In general, stream join is one of the most performance cost task. For every 
record from both side, we need to query the state from the other side, this 
will lead to poor performance when the state size if huge. So, in production, 
we always need to spend a lot slots to handle stream join. But, indeed, we can 
improve this in somehow, there a phenomenon of stream join can be found in 
production. That's the “joined ratio” of the stream join is often very low, for 
example.
- stream join in promotion analysis: Job need to join the promotion log with 
the action(click, view, buy) log with the promotion_id to analysis the effect 
of the promotion.
- stream join in AD(advertising) attribution: Job need to join the AD click log 
with the item payment log on the click_id to find which click of which AD that 
brings the payment to do attribution.
- stream join in click log analysis of doc: Job need to join viewed log(doc 
viewed by users) with the click log (doc clicked by users) to analysis the 
reason of the click and the property of the users.
- ….so on

All these cases have one common property, that is the joined ratio is very low. 
Here is a example to describe it, we have 10000 records from the left stream, 
and 10000 records from the right stream, and we execute  select * from 
leftStream l join rightStream r on l.id = r.id , we only got 100 record from 
the result, that is the case for low joined ratio, this is an example for inner 
join, but it can also apply to left & right join.
there are more example I can come up with low joined ratio…but the point I want 
to raise up is that the low joined ratio of stream join in production is a very 
common phenomenon(maybe even the almost common phenomenon in some companies, at 
least in our company that is the case).

*How to improve this?*

We can see from the above case, 10000 record join 10000 record and we only got 
100 result, that means, we query the state 20000 times (10000 for the left 
stream and 10000 for the right stream) but only 100 of them are meaningful!!! 
If we could reduce the useless query times, then we can definitely improve the 
performance of stream join.
the way we used to improve this is to introduce the Runtime Filter Join, the 
mainly ideal is that, we build a filter for the state on each side (left stream 
& right stream). When we need to query the state on that side we first check 
the corresponding filter whether the key is possible in the state, if the 
filter say "not, it impossible in the State", then we stop querying the state, 
if it say "hmm, it maybe in state", then we need to query the state. As you can 
see, the best choose of the filter is Bloom Filter, it has all the feature that 
we want: extremely good performance, non-existence of false negative.

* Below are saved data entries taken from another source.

theorem enterState_rails (s : State) (st : ModState) : (s.enterState st).rails = s.rails := by
  obtain ⟨-, u, -, hu, ht⟩ := enterState_ok s st
  have hs : u.rails = s.rails := by rw [hu]
  exact (congrArg State.rails ht.1).trans hs

/-! ### Input conditions (R455, R472) -/

section Input
variable {s : State}

theorem inputEvent_reports (s : State) (f : W64 → W64) :
    SameButReports { s with power := { s.power with input := f s.power.input } } (s.inputEvent f) := event_reports ..

theorem inputEvent_power (s : State) (f : W64 → W64) : (s.inputEvent f).power = { s.power with input := f s.power.input } :=
  (congrArg State.power (inputEvent_reports s f).1).trans rfl

theorem inputGone_off (h : s.railsOn = false) : s.inputGone = { s with power := { s.power with inputLost := true, steady := false } } :=
  if_neg (by
    rw [show (s.updPower fun p => { p with inputLost := true, steady := false }).railsOn = s.railsOn from rfl, h]
    decide)

/-- With the load rails on, a lost input resets the package and leads to AUX. -/
theorem inputGone_resets (h : s.railsOn = true) : s.inputGone =
    (({ s with power := { s.power with inputLost := true, steady := false } } : State).powerLossRecord.resetPackage.railsOff).enterState
      .aux := if_pos h

theorem aux_unpowered (u : State) (m : Mgmt) (hm : m.state = .aux) : ({ u with mgmt := m } : State).powered = false := by
  simp [State.powered, hm]

theorem halt_unpowered (u : State) (m : Mgmt) (hm : m.state = .halt) : ({ u with mgmt := m } : State).powered = false := by
  simp [State.powered, hm]

theorem inputGone_reset (h : s.railsOn = true) : PackageReset s.inputGone := by
  rw [inputGone_resets h]
  exact (enterState_quiet _ (aux_unpowered _)).reset (railsOff_reset (resetPackage_reset _))

theorem inputGone_power (h : s.railsOn = true) : s.inputGone.power =
    { input := s.power.input, inputLost := true, steady := false, fuseOpen := s.power.fuseOpen, reversedSeen := s.power.reversedSeen } := by
  rw [inputGone_resets h, enterState_power, railsOff_power, resetPackage_power, powerLossRecord_power]

theorem inputGone_reversed (s : State) : s.inputGone.power.reversedSeen = s.power.reversedSeen := by
  cases h : s.railsOn
  · rw [inputGone_off h]
  · rw [inputGone_power h]

/-- What each of the three input faults does with the load rails on, by the power state that it leaves to the loss. -/
theorem inputGone_enters (h : s.railsOn = true) : s.inputGone.mgmt.state = .aux ∧ PackageReset s.inputGone ∧
    (∀ r i, (s.inputGone.rail r i).state ≠ .on) ∧ s.inputGone.power =
      { input := s.power.input, inputLost := true, steady := false, fuseOpen := s.power.fuseOpen, reversedSeen := s.power.reversedSeen } :=
  have ⟨hstate, _, hoff⟩ := inputGone_on s h
  ⟨hstate, inputGone_reset h, hoff, inputGone_power h⟩

/-- What the loss of the input leaves of the power manager's state. -/
def Power.lost (p : Power) (input : W64) (fuse : Bool) : Power :=
  { input := input, inputLost := true, steady := false, fuseOpen := fuse, reversedSeen := p.reversedSeen }

/-- What is true once the rails' loss has led to AUX. -/
def InputLostTo (p : Power) (t : State) : Prop :=
  t.mgmt.state = .aux ∧ PackageReset t ∧ (∀ r i, (t.rail r i).state ≠ .on) ∧ t.power = p

theorem inputEvent_lost (v : State) (f : W64 → W64) (h : v.railsOn = true) :
    InputLostTo (v.power.lost (f v.power.input) v.power.fuseOpen) (v.inputEvent f).inputGone := by
  obtain ⟨hstate, hreset, hoff, hpower⟩ := inputGone_enters ((inputEvent_railsOn v f).trans h)
  rw [inputEvent_power] at hpower
  exact ⟨hstate, hreset, hoff, hpower⟩

/-- A current above 30 A, of no stated value. -/
def State.overcurrentMa (s : State) : Nat := 30001 + Config.overcurrent s.freeCount

/-- The fuse opens. -/
def State.fuseOpened (s : State) : State := { s with power := { s.power with fuseOpen := true } }

/-- The fuse has opened and the condition is recorded. -/
def State.fuseBlown (s : State) : State := (s.fuseOpened.inputEvent fun v => setBits v 31 16 s.overcurrentMa).nextFree

theorem overcurrentMa_range (s : State) : 30000 < s.overcurrentMa ∧ s.overcurrentMa < 2 ^ 16 := by
  have := (Config.overcurrent s.freeCount).isLt
  unfold State.overcurrentMa
  omega

theorem inputOvercurrent_eq (s : State) : s.inputOvercurrent = s.fuseBlown.inputGone := rfl

theorem nextFree_railsOn (s : State) : s.nextFree.railsOn = s.railsOn := rfl

theorem fuseOpened_railsOn (s : State) : s.fuseOpened.railsOn = s.railsOn := rfl

theorem fuseBlown_railsOn (s : State) : s.fuseBlown.railsOn = s.railsOn := by
  rw [State.fuseBlown, nextFree_railsOn, inputEvent_railsOn, fuseOpened_railsOn]

theorem fuseBlown_power (s : State) :
    s.fuseBlown.power = { s.power with input := setBits s.power.input 31 16 s.overcurrentMa, fuseOpen := true } := by
  rw [State.fuseBlown, State.nextFree_power, inputEvent_power]
  rfl

theorem inputOvercurrent_lost (h : s.railsOn = true) :
    InputLostTo (s.power.lost (setBits s.power.input 31 16 s.overcurrentMa) true) s.inputOvercurrent := by
  obtain ⟨hstate, hreset, hoff, hpower⟩ := inputGone_enters ((fuseBlown_railsOn s).trans h)
  rw [fuseBlown_power] at hpower
  exact ⟨hstate, hreset, hoff, hpower⟩

theorem SameButReports.setPower {u v : State} (h : SameButReports u v) (p : Power) :
    SameButReports { u with power := p } { v with power := p } := by
  obtain ⟨hstate, hmgmt⟩ := h
  refine ⟨?_, hmgmt⟩
  rw [hstate]

theorem SameButReports.nextFree {u v : State} (h : SameButReports u v) : SameButReports u.nextFree v.nextFree := by
  obtain ⟨hstate, hmgmt⟩ := h
  refine ⟨?_, hmgmt⟩
  rw [hstate]
  rfl

theorem inputReversed_eq (s : State) :
    s.inputReversed = (({ s with power := { s.power with reversedSeen := true } } : State).inputGone.enterState .off).resetPackage.railsOff := rfl

/-- Every rail of the same record. -/
theorem get_allRails (x : Rail) {r i : Nat} (hr : r < 4) (hi : i < 9) : Map.get (State.allRails.map fun k => (k, x)) {} (r, i) = x := by
  have hfind (l : List (Nat × Nat)) (h : (r, i) ∈ l) : Map.find (l.map fun k => (k, x)) (r, i) = some x := by
    induction l with
    | nil => cases h
    | cons k l ih =>
      by_cases hk : k = (r, i)
      · simp [Map.find, hk]
      · simpa [Map.find, hk] using ih ((List.mem_cons.1 h).resolve_left (Ne.symm hk))
  have hmem : (r, i) ∈ State.allRails := by
    simp [State.allRails, hr, hi]
  simp [Map.get, hfind _ hmem]

/-- The package after a thermal trip, before its reports. -/
def State.tripped (s : State) (f : Nat) : State :=
  { s.resetPackage with rails := State.allRails.map fun i => (i, { state := .fault, cause := 5, fret := f }) }

theorem tripped_reset (s : State) (f : Nat) : PackageReset (s.tripped f) := resetPackage_reset s

theorem tripped_noMailboxPegs (s : State) (f : Nat) : NoMailboxPegs (s.tripped f) := resetPackage_noMailboxPegs s

theorem thermalTrip_halts (h : s.railsOn = true) : s.thermalTrip.mgmt.state = .halt ∧ PackageReset s.thermalTrip ∧
    s.thermalTrip.rails = State.allRails.map fun i => (i, { state := .fault, cause := 5, fret := s.fret }) := by
  obtain ⟨d, hd⟩ : ∃ d, s.thermalTrip = ((s.powerLossRecord.tripped s.fret).event 9 d).enterState .halt := thermalTrip_on s h
  have hevent : UluellOnly (s.powerLossRecord.tripped s.fret) ((s.powerLossRecord.tripped s.fret).event 9 d) :=
    event_noPegs 9 d (tripped_noMailboxPegs ..)
  rw [hd]
  refine ⟨(enterState_ok _ _).1, (enterState_quiet _ (halt_unpowered _)).reset (hevent.reset (tripped_reset ..)), ?_⟩
  exact (enterState_rails ..).trans ((congrArg State.rails hevent).trans rfl)

theorem thermalTrip_rail (h : s.railsOn = true) {r i : Nat} (hr : r < 4) (hi : i < 9) :
    s.thermalTrip.rail r i = { state := .fault, cause := 5, fret := s.fret } := by
  obtain ⟨-, -, hrails⟩ := thermalTrip_halts h
  unfold State.rail
  rw [hrails]
  exact get_allRails _ hr hi

/-- With the rails off, an input fault is recorded and no more. -/
theorem inputEvent_records (v : State) (f : W64 → W64) (h : v.railsOn = false) : SameButReports
    { v with power := { v.power with input := f v.power.input, inputLost := true, steady := false } } (v.inputEvent f).inputGone := by
  rw [inputGone_off ((inputEvent_railsOn v f).trans h), inputEvent_power]
  exact (inputEvent_reports v f).setPower _

theorem inputOvercurrent_records (h : s.railsOn = false) : SameButReports
    { s with
      freeCount := s.freeCount + 1
      power := { s.power with input := setBits s.power.input 31 16 s.overcurrentMa, fuseOpen := true, inputLost := true, steady := false } }
    s.inputOvercurrent := by
  rw [inputOvercurrent_eq, inputGone_off ((fuseBlown_railsOn s).trans h), fuseBlown_power]
  exact (inputEvent_reports s.fuseOpened fun v => setBits v 31 16 s.overcurrentMa).nextFree.setPower _

end Input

The simplest pseudo code for Runtime Filter Join(the comments is based on 
RocksDBBackend)
{code:java}
void performJoinNormally(Record recordFromLeftStream) {
        Iterator<Record> rightIterator = rigthStreamState.iterator();
        // perform the `seek()` on the RocksDB, and iterator one by one,
        // this is an expensive operation especially when the key can't be 
found in RocksDB.
for (Record recordFromRightState : rightIterator) {
        ……...
}
}
 
void performRuntimeFilterJoin(Record recordFromLeftStream) {
        Iterator<Record> rightIterator = EMPTY_ITERATOR;
        if (rigthStreamfilter.containsCurrentKey()) {
                rightIterator = rigthStreamState.iterator();
        }
 // perform the `seek()` only when filter.containsCurrentKey() return true
        for (Record recordFromRightState : rightIterator) {
                .......
        }
         // add the current key into the filter of left stream.
        leftStreamFilter.addCurrentKey();
}
{code}

*Scenario 2:  Data Deduplication*

We have implemented two general functions based on the ElasticBloomFilter. They 
are count(distinct x) and select distinct x, y, z from table. Unlike the 
Runtime Filter Join the result of this two functions is approximate, not 
exactly. There are used in the scenario where we don't need a 100% accurate 
result, for example, to count the number of visiting users in each online 
store. In general, we don't need a 100% accurate result in this case(indeed we 
can't give a 100% accurate result, because there could be error when collecting 
user_id from different devices), if we could get a 98% accurate result with 
only 1/2 resource, that could be very nice.
{code:java}
void countDistinctNormally(Key key, Iterator<Record> records) {
        // query 1 times
        final long oldVal = valState.get();
        long val = oldVal;
        // query records.size() times
        for (Record record : records) {
                if (mapState.get(record) == null) {
                                ++val;
                                mapState.put(record);
                }
        }
        if (val != oldVal) {
                valState.update(val);
        }
}
 
void countDistinctBF(Key key, Iterator<Record> records) {
        // query 1 times
        final long oldVal = valState.get();
        long val = oldVal;
        for (Record record : records) {
                if (!bfState.contains(record)) {
                                ++val;
                                bfState.add(record);
                }
        }
        if (val != oldVal) {
                valState.update(val);
        }
}
{code}

I believe there would be more user cases in stream world that could be 
optimized by the Bloom Filter(as what it had done in the big data world)...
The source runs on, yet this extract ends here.